=== DESCRIPTION OF THE TASK ===
List every line in this data where the string "manager" occurs.

=== INFORMATION PROVIDED ===
[Start of Attachment]

-- ==== Sys2Proof/Blocks/Accel.lean ====
section
/-! DEFINITION. State of the digest engine, the Match Array, the Press, the cipher engine and its keys, and the parity engine
(R241 to R320, R350, R351). Defaults are the reset values; a value marked with a log number is the model's. -/

namespace Sys2Proof.Machine

/-- An HMAC slot (R250): the hash it serves and the key bytes its two states follow from. -/
structure HmacSlot where
  alg : Nat
  key : Bytes
  deriving DecidableEq, Repr

/-- A load or a clear that waits for the boundary (R250): the slot's new content, none for a clear. -/
structure SlotChange where
  slot : Nat
  content : Option HmacSlot
  deriving DecidableEq, Repr

/-- The digest engine. -/
structure DigestSt where
  /-- DIGEST_STATUS.PIPE_OK, default 0 (R269). -/
  pipeOk : BitVec 4 := 0
  /-- HMAC slots by number; an unlisted one is empty (SLOT_STATE 0). -/
  slots : SMap HmacSlot := []
  changes : List SlotChange := []
  /-- Slots a clear took effect on: requests fetched afterwards complete as cancelled, until loaded again (R250). -/
  cleared : List Nat := []
  /-- The slot content each fetched request uses, fixed at its fetch, by job (R250). -/
  bound : SMap HmacSlot := []
  /-- Where each preempted request stands, by job: state words, bytes done since INIT, source bytes and tail blocks processed (R249). -/
  saved : SMap (List Nat × Nat × Nat × Nat) := []
  deriving DecidableEq, Repr

/-- An entry of the Match Array (R251): 144-bit key and care mask, 256-bit full key, 64-bit result, valid bit. -/
structure MEnt where
  key : BitVec 144 := 0
  mask : BitVec 144 := 0
  full : BitVec 256 := 0
  result : BitVec 64 := 0
  valid : Bool := false
  deriving DecidableEq, Repr

/-- A region of the table of R269. Its default is not stated: zero, DESIGN CHOICE (log 2). -/
structure Region where
  base : Nat := 0
  count : Nat := 0
  flags : Nat := 0
  vmask : BitVec 256 := 0
  deriving DecidableEq, Repr

/-- The Match Array (R251 to R259). -/
structure MatchSt where
  locked : Bool := false
  regions : List Region := List.replicate 16 {}
  /-- Entries by index; an unlisted one is invalid. -/
  ents : SMap MEnt := []
  /-- A half reported a fatal error (R257). -/
  fatal : List Bool := [false, false]
  falseHits : Nat := 0
  mirrorDiffs : Nat := 0
  /-- The firmware's cyclic cursors of hot regions 1 and 2 (R259). -/
  cursors : List Nat := [0, 0]
  /-- What must be rebuilt from its shadow before a command is admitted (R257). -/
  rebuild : Bool := false
  /-- The firmware's HBM shadow of the mirrored region (R254). -/
  shadow : SMap MEnt := []
  deriving DecidableEq, Repr

/-- A stopped stream-class sequence of a Press channel (R286, R287): the source and first destination, the tokens still to be
written, source bytes covered and the header that completes the stream. -/
structure PressSeq where
  src : Nat
  srcLen : Nat
  dst : Nat
  tokens : List Bytes
  covered : Nat
  header : Bytes
  deriving DecidableEq, Repr

/-- The Press (R272 to R294). -/
structure PressSt where
  /-- Lanes in service: 64 compress, 64 decompress (R294); no default is stated: zero, DESIGN CHOICE (log 2). -/
  clOk : BitVec 64 := 0
  dlOk : BitVec 64 := 0
  /-- SUSPENDED channels. -/
  seqs : SMap PressSeq := []
  /-- Channels whose state goes (R276) once the jobs below a number, fetched before, are done (R129). -/
  drops : List (Nat × Nat) := []
  selfChecks : Nat := 0
  formatErrs : Nat := 0
  /-- The channel each compress lane last served, for its rotation among 0 to 247 (R274); an unlisted lane begins at channel 0. -/
  lastServed : SMap Nat := []
  deriving DecidableEq, Repr

/-- A cipher key slot (R308, R319): STATE, TYPE, USE and the key. -/
structure KeySlot where
  /-- 0 EMPTY, 1 LOADED, 2 REVOKING. -/
  state : Nat := 0
  type : Nat := 0
  use : Nat := 0
  key : Bytes := []
  /-- A boundary has passed since the revocation: no new requests (R310). -/
  closed : Bool := false
  deriving DecidableEq, Repr

/-- A step of replay that waits for the exit from PS2 (R313). -/
inductive KeyStep where
  | unwrap (r : KeyRec)
  | erase (d g : Nat)
  | hmacLoad (d slot : Nat)
  | repl (g : Nat) (w0 w1 : Bytes)
  deriving DecidableEq, Repr

/-- A crypto-erase in progress (R317): domain, the new generation, its EPN, when it began, and what is still awaited. -/
structure Erase where
  domain : Nat
  gen : Nat
  epn : Nat
  started : Nat
  /-- Root record pages whose strips were purged: stripe, strip. -/
  purges : List (Nat × Nat) := []
  /-- The new record has gone to the partner. -/
  partner : Bool := false
  late : Bool := false
  /-- Pages and batches are flushed, and the older sections discarded. -/
  swept : Bool := false
  deriving DecidableEq, Repr

/-- The cipher engine and the keys (R296 to R319). -/
structure CipherSt where
  /-- PAIR_OK, default 0 (R319). -/
  pairOk : BitVec 16 := 0
  drbgOk : Bool := false
  mismatches : Nat := 0
  slots : SMap KeySlot := []
  /-- Ring entries, as ring and index, that a revocation found still queued at its boundary (R310). -/
  cancels : List (Nat × Nat) := []
  /-- The parameter block each preempted GCM request started from, by job (R300). -/
  saved : SMap Bytes := []
  /-- Domain key records held, newest per domain (R316), and the KEY_ID of the ARRAY_KEK. -/
  recs : SMap KeyRec := []
  kekId : Nat := 0
  partnerKekId : Nat := 0
  /-- Wrapped copies of slots 0 to 3,071 held in HBM during PS2 (R312): slot, type, use, wrapped bytes. -/
  ps2 : SMap (Nat × Nat × Bytes) := []
  steps : List KeyStep := []
  /-- Domains whose keys a manager in PS2 creates once it has left it (R313). -/
  keyWait : List Nat := []
  erases : List Erase := []
  /-- Domain key records recorded whose EPN has not come (R316, R317). -/
  pendingKeys : List KeyRec := []
  deriving DecidableEq, Repr

/-- The parity engine (R379): requests run in fetch order. -/
structure ParitySt where
  katOk : Bool := false
  mismatches : Nat := 0
  deriving DecidableEq, Repr

end Sys2Proof.Machine
end

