-- ==== Sys2Proof/Blocks/Seam.lean ====
section
/-! DEFINITION. State of the Seam block, the peer and the leases as a head sees them (R382 to R414). -/

namespace Sys2Proof.Machine

/-- A claim under way (R401): when it was sent, its generation, the lost streams, and whether it has been won. -/
structure ClaimSt where
  epn : Nat
  gen : Nat
  /-- Per lost stream: its number, e and RESUME_SSN. -/
  streams : List (Nat × Nat × Nat)
  won : Bool := false
  /-- The highest grant of the lost head that an accepting shelf returned (R405). -/
  maxGrant : Nat := 0
  /-- The peer released its stream, so no loss was declared (R404). -/
  released : Bool := false
  deriving DecidableEq, Repr

/-- A change the manager's next renewals carry (R432). -/
inductive RenewSet where
  | owner (stream site gen resume : Nat)
  | manager (site : Nat)
  | clearFence (site : Nat)
  | base (e t : Nat)
  | barrier (epn : Nat)
  deriving DecidableEq, Repr

/-- The Seam block of a head. -/
structure SeamSt where
  /-- SEAM_STATUS fields (R413). -/
  lanesUp : BitVec 16 := 0
  linkUp : Bool := false
  pathA : Bool := false
  pathB : Bool := false
  /-- 0 in service, 1 absent (default), 2 replaying, 3 out of service; and, of one that replays, whether it has asked for what it lacks (R407). -/
  peerState : Nat := 1
  peerCaught : Bool := false
  /-- This head is the manager (R21, R22), and it is fenced (R413). -/
  manager : Bool := false
  fenced : Bool := false
  /-- Reports of the last 65,536 epochs that name a head (R395): site, epoch, number. -/
  reports : List (Nat × Nat × Nat) := []
  /-- Epochs in which the peer was heard on neither path (R397). -/
  silent : Nat := 0
  /-- LEASE_GEN (R413): this head's view. -/
  leaseGen : Nat := 0
  /-- The peer's time state from its newest heartbeat (R44, R396). -/
  peerTime : Option TimeState := none
  /-- The head's own STATE for heartbeats: 0 in service, 1 standing down, 2 replaying, 3 out of service (R396). -/
  own : Nat := 3
  /-- Flits sent and received so far in each direction, and the replay buffer: first flit, flits, message (R383, R384). -/
  txSeq : Nat := 0
  rxSeq : Nat := 0
  replay : List (Nat × Nat × SeamMsg) := []
  /-- Messages that wait on a contended link, oldest first; the flits of this epoch that are taken; and what each channel has had of its share
  while the link was contended (R385). -/
  waiting : List SeamMsg := []
  flits : Nat := 0
  share : List Nat := [0, 0, 0, 0]
  /-- The place among the lanes in service that takes the next flit (R382). -/
  lane : Nat := 0
  /-- One more than the epoch in which the newest heartbeat heard on each path was sent, 0 for none; epochs silent and heard in
  a row (R397, R398). -/
  hbEpnA : Nat := 0
  hbEpnB : Nat := 0
  silentA : Nat := 0
  silentB : Nat := 0
  heardA : Nat := 0
  heardB : Nat := 0
  /-- T1 of the peer's last path-A heartbeat and when it arrived (R396). -/
  lastT1 : Nat := 0
  lastRx : Nat := 0
  claim : Option ClaimSt := none
  /-- First epoch of which the rejoined peer's DURABLE is required (R407). -/
  peerFrom : Nat := 0
  /-- First epoch this head reports DURABLE for, after it rejoined (R407). -/
  reportFrom : Nat := 0
  /-- This head is rejoining, and from which epoch it reports (R407). -/
  rejoining : Bool := false
  /-- CATCHUP_REQ has been sent (R407). -/
  asked : Bool := false
  /-- Standing down (R404): its RELEASE is still to come; and the restart that follows it, where R395 asks for one. -/
  standing : Bool := false
  thenRestart : Bool := false
  /-- The peer's SEALED and REPLAYED of its newest heartbeat. -/
  peerSealed : Nat := 0
  peerReplayed : List Nat := [0, 0]
  sets : List RenewSet := []
  /-- LEASE_MOVE recorded: site, epoch M (R409). -/
  leaseMove : Option (Nat × Nat) := none
  /-- Grants cover no majority: nothing is admitted or posted (R402). -/
  leaseLost : Bool := false
  /-- The own boot record has gone to the peer that is manager (R110, R111). -/
  recSent : Bool := false
  /-- The peer has come into service and its record has not been taken since (R111). -/
  peerNew : Bool := false
  /-- The peer released every volume at a barrier to this head, which R58 held: it loads the array state as of B (R90). -/
  inheriting : Bool := false
  /-- Host I/O stopped by a claim not won in time (R401). -/
  ioStopped : Bool := false
  deriving DecidableEq, Repr

end Sys2Proof.Machine
end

[End of Attachment]

=== OUTPUT FOR THIS EXERCISE ===
  /-- Domains whose keys a manager in PS2 creates once it has left it (R313). -/
/-- A change the manager's next renewals carry (R432). -/
  | manager (site : Nat)
  /-- This head is the manager (R21, R22), and it is fenced (R413). -/
  manager : Bool := false
  /-- The own boot record has gone to the peer that is manager (R110, R111). -/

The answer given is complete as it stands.